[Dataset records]
-- ==== Sys2Proof/Machine/Output.lean ====
section
/-! DEFINITION. The output side (44_output.md): the sink step `POP` and the two register views of the holding
register. -/

namespace Sys2Proof.Machine

/-- `POP` is enabled iff `OUT_VALID` = 1 and `SINKSEL` = 0 (R271). -/
def popEnabled (s : State) : Bool := outTvalid s

/-- `POP` (R271): the sink receives the sample and the last flag. -/
def execPop (s : State) : Result :=
  if popEnabled s then .next (s.take (.beat s.out s.outLast)) else .refused (.notEnabled "POP")

/-- `RD.OUTPEEK` (R273): looks and takes nothing. -/
def execRdOutpeek (s : State) : Result := readReturns (heldWord s) s

/-- `RD.OUTPOP` (R274): with `SINKSEL` = 1 and a sample held, the host takes it; otherwise `NO_DATA` and no change. -/
def execRdOutpop (s : State) : Result :=
  if s.sinksel && s.outValid then readReturns s.out (s.take (.popped s.out)) else readReturns Config.noData s

end Sys2Proof.Machine
end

▸ **WHAT THE TASK ASKS**
Extract every line from the one with "def popEnabled (s" down to the final line above, both included, exactly as written.

▸ **TASK ANSWER**
def popEnabled (s : State) : Bool := outTvalid s

/-- `POP` (R271): the sink receives the sample and the last flag. -/
def execPop (s : State) : Result :=
  if popEnabled s then .next (s.take (.beat s.out s.outLast)) else .refused (.notEnabled "POP")

/-- `RD.OUTPEEK` (R273): looks and takes nothing. -/
def execRdOutpeek (s : State) : Result := readReturns (heldWord s) s

/-- `RD.OUTPOP` (R274): with `SINKSEL` = 1 and a sample held, the host takes it; otherwise `NO_DATA` and no change. -/
def execRdOutpop (s : State) : Result :=
  if s.sinksel && s.outValid then readReturns s.out (s.take (.popped s.out)) else readReturns Config.noData s

end Sys2Proof.Machine
end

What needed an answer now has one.